:: Records for this task ::
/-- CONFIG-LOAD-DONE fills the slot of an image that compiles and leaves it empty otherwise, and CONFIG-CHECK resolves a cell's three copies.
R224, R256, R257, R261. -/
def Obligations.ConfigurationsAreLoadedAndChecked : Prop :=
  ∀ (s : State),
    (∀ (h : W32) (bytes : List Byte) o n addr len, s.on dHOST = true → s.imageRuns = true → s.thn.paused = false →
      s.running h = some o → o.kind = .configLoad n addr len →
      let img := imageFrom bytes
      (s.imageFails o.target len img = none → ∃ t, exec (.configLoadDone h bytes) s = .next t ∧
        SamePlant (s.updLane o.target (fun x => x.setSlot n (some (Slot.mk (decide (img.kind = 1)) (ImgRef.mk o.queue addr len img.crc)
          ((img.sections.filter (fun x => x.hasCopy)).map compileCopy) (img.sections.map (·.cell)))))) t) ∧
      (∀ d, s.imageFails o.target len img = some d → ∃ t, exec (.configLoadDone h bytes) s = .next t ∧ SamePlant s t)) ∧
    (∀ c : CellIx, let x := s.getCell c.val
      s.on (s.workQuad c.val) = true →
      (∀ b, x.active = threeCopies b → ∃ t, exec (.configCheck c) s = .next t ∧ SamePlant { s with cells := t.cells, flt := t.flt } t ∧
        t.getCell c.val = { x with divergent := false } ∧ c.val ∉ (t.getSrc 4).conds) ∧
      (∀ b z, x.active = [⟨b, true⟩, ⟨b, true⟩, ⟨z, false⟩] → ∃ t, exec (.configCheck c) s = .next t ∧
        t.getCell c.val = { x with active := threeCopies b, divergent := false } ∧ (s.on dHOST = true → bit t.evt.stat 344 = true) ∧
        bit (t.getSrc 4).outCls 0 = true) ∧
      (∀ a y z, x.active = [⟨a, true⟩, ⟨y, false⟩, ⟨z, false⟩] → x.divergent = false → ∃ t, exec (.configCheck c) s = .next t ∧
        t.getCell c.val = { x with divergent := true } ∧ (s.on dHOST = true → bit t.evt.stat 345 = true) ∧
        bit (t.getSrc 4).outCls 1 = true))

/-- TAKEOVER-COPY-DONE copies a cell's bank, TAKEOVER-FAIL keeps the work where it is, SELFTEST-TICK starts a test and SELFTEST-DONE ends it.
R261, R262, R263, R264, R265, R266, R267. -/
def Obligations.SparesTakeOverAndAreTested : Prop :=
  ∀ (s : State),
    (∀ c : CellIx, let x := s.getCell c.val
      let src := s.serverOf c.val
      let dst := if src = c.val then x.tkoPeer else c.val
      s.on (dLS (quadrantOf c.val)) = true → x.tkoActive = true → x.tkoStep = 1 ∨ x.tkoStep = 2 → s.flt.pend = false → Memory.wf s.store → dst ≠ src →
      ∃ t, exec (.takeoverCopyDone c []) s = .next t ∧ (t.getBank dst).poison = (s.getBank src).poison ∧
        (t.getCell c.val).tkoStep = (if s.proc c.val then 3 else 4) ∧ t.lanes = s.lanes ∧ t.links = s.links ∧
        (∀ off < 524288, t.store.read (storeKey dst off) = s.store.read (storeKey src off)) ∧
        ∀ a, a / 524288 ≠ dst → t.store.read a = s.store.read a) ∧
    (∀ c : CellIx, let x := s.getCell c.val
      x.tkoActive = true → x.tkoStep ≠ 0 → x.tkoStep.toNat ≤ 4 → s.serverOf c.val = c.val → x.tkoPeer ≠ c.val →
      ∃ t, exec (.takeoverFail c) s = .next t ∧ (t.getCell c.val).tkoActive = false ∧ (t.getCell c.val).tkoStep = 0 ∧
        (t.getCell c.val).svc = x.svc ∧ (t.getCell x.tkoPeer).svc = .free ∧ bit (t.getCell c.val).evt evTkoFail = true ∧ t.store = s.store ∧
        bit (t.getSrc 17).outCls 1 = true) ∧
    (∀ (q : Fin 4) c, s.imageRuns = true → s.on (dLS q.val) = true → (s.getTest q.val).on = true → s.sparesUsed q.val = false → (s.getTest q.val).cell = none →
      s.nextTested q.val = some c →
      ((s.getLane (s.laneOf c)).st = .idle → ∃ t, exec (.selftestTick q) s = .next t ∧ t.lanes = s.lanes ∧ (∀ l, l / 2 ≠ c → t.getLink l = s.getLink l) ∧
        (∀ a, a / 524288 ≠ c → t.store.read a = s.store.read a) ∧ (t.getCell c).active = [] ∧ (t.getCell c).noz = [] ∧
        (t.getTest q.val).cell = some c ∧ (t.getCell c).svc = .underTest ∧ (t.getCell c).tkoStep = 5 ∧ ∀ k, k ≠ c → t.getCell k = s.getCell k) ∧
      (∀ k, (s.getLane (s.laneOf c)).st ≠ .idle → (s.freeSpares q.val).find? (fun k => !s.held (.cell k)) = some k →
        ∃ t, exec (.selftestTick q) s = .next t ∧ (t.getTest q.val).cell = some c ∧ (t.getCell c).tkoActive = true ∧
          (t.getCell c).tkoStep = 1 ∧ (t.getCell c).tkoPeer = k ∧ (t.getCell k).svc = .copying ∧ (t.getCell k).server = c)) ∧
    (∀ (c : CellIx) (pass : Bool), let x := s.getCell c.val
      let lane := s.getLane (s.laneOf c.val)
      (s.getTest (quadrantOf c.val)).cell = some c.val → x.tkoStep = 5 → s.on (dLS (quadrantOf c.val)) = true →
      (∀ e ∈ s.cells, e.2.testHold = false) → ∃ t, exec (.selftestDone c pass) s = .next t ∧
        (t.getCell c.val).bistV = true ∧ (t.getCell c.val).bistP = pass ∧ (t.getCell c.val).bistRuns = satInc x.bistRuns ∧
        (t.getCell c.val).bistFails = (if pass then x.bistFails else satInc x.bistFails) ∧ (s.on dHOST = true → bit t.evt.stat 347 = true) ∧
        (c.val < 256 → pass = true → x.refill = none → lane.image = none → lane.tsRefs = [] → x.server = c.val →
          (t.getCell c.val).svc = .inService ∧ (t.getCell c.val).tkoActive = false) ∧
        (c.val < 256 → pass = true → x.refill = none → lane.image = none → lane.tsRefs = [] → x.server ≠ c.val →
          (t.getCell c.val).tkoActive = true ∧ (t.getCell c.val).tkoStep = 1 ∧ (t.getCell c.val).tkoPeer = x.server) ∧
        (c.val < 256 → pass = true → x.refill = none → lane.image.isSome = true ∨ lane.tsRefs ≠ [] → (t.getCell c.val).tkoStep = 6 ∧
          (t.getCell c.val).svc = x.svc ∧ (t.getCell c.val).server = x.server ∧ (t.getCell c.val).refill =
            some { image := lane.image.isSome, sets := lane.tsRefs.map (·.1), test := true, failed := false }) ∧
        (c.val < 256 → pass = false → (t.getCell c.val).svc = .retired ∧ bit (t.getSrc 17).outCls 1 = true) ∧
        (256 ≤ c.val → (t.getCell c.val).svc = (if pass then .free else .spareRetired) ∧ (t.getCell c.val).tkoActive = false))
:::
→ How to complete this task: Go through the listing and print each line exactly as it appears.

→ Worked solution:
/-- CONFIG-LOAD-DONE fills the slot of an image that compiles and leaves it empty otherwise, and CONFIG-CHECK resolves a cell's three copies.
R224, R256, R257, R261. -/
def Obligations.ConfigurationsAreLoadedAndChecked : Prop :=
  ∀ (s : State),
    (∀ (h : W32) (bytes : List Byte) o n addr len, s.on dHOST = true → s.imageRuns = true → s.thn.paused = false →
      s.running h = some o → o.kind = .configLoad n addr len →
      let img := imageFrom bytes
      (s.imageFails o.target len img = none → ∃ t, exec (.configLoadDone h bytes) s = .next t ∧
        SamePlant (s.updLane o.target (fun x => x.setSlot n (some (Slot.mk (decide (img.kind = 1)) (ImgRef.mk o.queue addr len img.crc)
          ((img.sections.filter (fun x => x.hasCopy)).map compileCopy) (img.sections.map (·.cell)))))) t) ∧
      (∀ d, s.imageFails o.target len img = some d → ∃ t, exec (.configLoadDone h bytes) s = .next t ∧ SamePlant s t)) ∧
    (∀ c : CellIx, let x := s.getCell c.val
      s.on (s.workQuad c.val) = true →
      (∀ b, x.active = threeCopies b → ∃ t, exec (.configCheck c) s = .next t ∧ SamePlant { s with cells := t.cells, flt := t.flt } t ∧
        t.getCell c.val = { x with divergent := false } ∧ c.val ∉ (t.getSrc 4).conds) ∧
      (∀ b z, x.active = [⟨b, true⟩, ⟨b, true⟩, ⟨z, false⟩] → ∃ t, exec (.configCheck c) s = .next t ∧
        t.getCell c.val = { x with active := threeCopies b, divergent := false } ∧ (s.on dHOST = true → bit t.evt.stat 344 = true) ∧
        bit (t.getSrc 4).outCls 0 = true) ∧
      (∀ a y z, x.active = [⟨a, true⟩, ⟨y, false⟩, ⟨z, false⟩] → x.divergent = false → ∃ t, exec (.configCheck c) s = .next t ∧
        t.getCell c.val = { x with divergent := true } ∧ (s.on dHOST = true → bit t.evt.stat 345 = true) ∧
        bit (t.getSrc 4).outCls 1 = true))

/-- TAKEOVER-COPY-DONE copies a cell's bank, TAKEOVER-FAIL keeps the work where it is, SELFTEST-TICK starts a test and SELFTEST-DONE ends it.
R261, R262, R263, R264, R265, R266, R267. -/
def Obligations.SparesTakeOverAndAreTested : Prop :=
  ∀ (s : State),
    (∀ c : CellIx, let x := s.getCell c.val
      let src := s.serverOf c.val
      let dst := if src = c.val then x.tkoPeer else c.val
      s.on (dLS (quadrantOf c.val)) = true → x.tkoActive = true → x.tkoStep = 1 ∨ x.tkoStep = 2 → s.flt.pend = false → Memory.wf s.store → dst ≠ src →
      ∃ t, exec (.takeoverCopyDone c []) s = .next t ∧ (t.getBank dst).poison = (s.getBank src).poison ∧
        (t.getCell c.val).tkoStep = (if s.proc c.val then 3 else 4) ∧ t.lanes = s.lanes ∧ t.links = s.links ∧
        (∀ off < 524288, t.store.read (storeKey dst off) = s.store.read (storeKey src off)) ∧
        ∀ a, a / 524288 ≠ dst → t.store.read a = s.store.read a) ∧
    (∀ c : CellIx, let x := s.getCell c.val
      x.tkoActive = true → x.tkoStep ≠ 0 → x.tkoStep.toNat ≤ 4 → s.serverOf c.val = c.val → x.tkoPeer ≠ c.val →
      ∃ t, exec (.takeoverFail c) s = .next t ∧ (t.getCell c.val).tkoActive = false ∧ (t.getCell c.val).tkoStep = 0 ∧
        (t.getCell c.val).svc = x.svc ∧ (t.getCell x.tkoPeer).svc = .free ∧ bit (t.getCell c.val).evt evTkoFail = true ∧ t.store = s.store ∧
        bit (t.getSrc 17).outCls 1 = true) ∧
    (∀ (q : Fin 4) c, s.imageRuns = true → s.on (dLS q.val) = true → (s.getTest q.val).on = true → s.sparesUsed q.val = false → (s.getTest q.val).cell = none →
      s.nextTested q.val = some c →
      ((s.getLane (s.laneOf c)).st = .idle → ∃ t, exec (.selftestTick q) s = .next t ∧ t.lanes = s.lanes ∧ (∀ l, l / 2 ≠ c → t.getLink l = s.getLink l) ∧
        (∀ a, a / 524288 ≠ c → t.store.read a = s.store.read a) ∧ (t.getCell c).active = [] ∧ (t.getCell c).noz = [] ∧
        (t.getTest q.val).cell = some c ∧ (t.getCell c).svc = .underTest ∧ (t.getCell c).tkoStep = 5 ∧ ∀ k, k ≠ c → t.getCell k = s.getCell k) ∧
      (∀ k, (s.getLane (s.laneOf c)).st ≠ .idle → (s.freeSpares q.val).find? (fun k => !s.held (.cell k)) = some k →
        ∃ t, exec (.selftestTick q) s = .next t ∧ (t.getTest q.val).cell = some c ∧ (t.getCell c).tkoActive = true ∧
          (t.getCell c).tkoStep = 1 ∧ (t.getCell c).tkoPeer = k ∧ (t.getCell k).svc = .copying ∧ (t.getCell k).server = c)) ∧
    (∀ (c : CellIx) (pass : Bool), let x := s.getCell c.val
      let lane := s.getLane (s.laneOf c.val)
      (s.getTest (quadrantOf c.val)).cell = some c.val → x.tkoStep = 5 → s.on (dLS (quadrantOf c.val)) = true →
      (∀ e ∈ s.cells, e.2.testHold = false) → ∃ t, exec (.selftestDone c pass) s = .next t ∧
        (t.getCell c.val).bistV = true ∧ (t.getCell c.val).bistP = pass ∧ (t.getCell c.val).bistRuns = satInc x.bistRuns ∧
        (t.getCell c.val).bistFails = (if pass then x.bistFails else satInc x.bistFails) ∧ (s.on dHOST = true → bit t.evt.stat 347 = true) ∧
        (c.val < 256 → pass = true → x.refill = none → lane.image = none → lane.tsRefs = [] → x.server = c.val →
          (t.getCell c.val).svc = .inService ∧ (t.getCell c.val).tkoActive = false) ∧
        (c.val < 256 → pass = true → x.refill = none → lane.image = none → lane.tsRefs = [] → x.server ≠ c.val →
          (t.getCell c.val).tkoActive = true ∧ (t.getCell c.val).tkoStep = 1 ∧ (t.getCell c.val).tkoPeer = x.server) ∧
        (c.val < 256 → pass = true → x.refill = none → lane.image.isSome = true ∨ lane.tsRefs ≠ [] → (t.getCell c.val).tkoStep = 6 ∧
          (t.getCell c.val).svc = x.svc ∧ (t.getCell c.val).server = x.server ∧ (t.getCell c.val).refill =
            some { image := lane.image.isSome, sets := lane.tsRefs.map (·.1), test := true, failed := false }) ∧
        (c.val < 256 → pass = false → (t.getCell c.val).svc = .retired ∧ bit (t.getSrc 17).outCls 1 = true) ∧
        (256 ≤ c.val → (t.getCell c.val).svc = (if pass then .free else .spareRetired) ∧ (t.getCell c.val).tkoActive = false))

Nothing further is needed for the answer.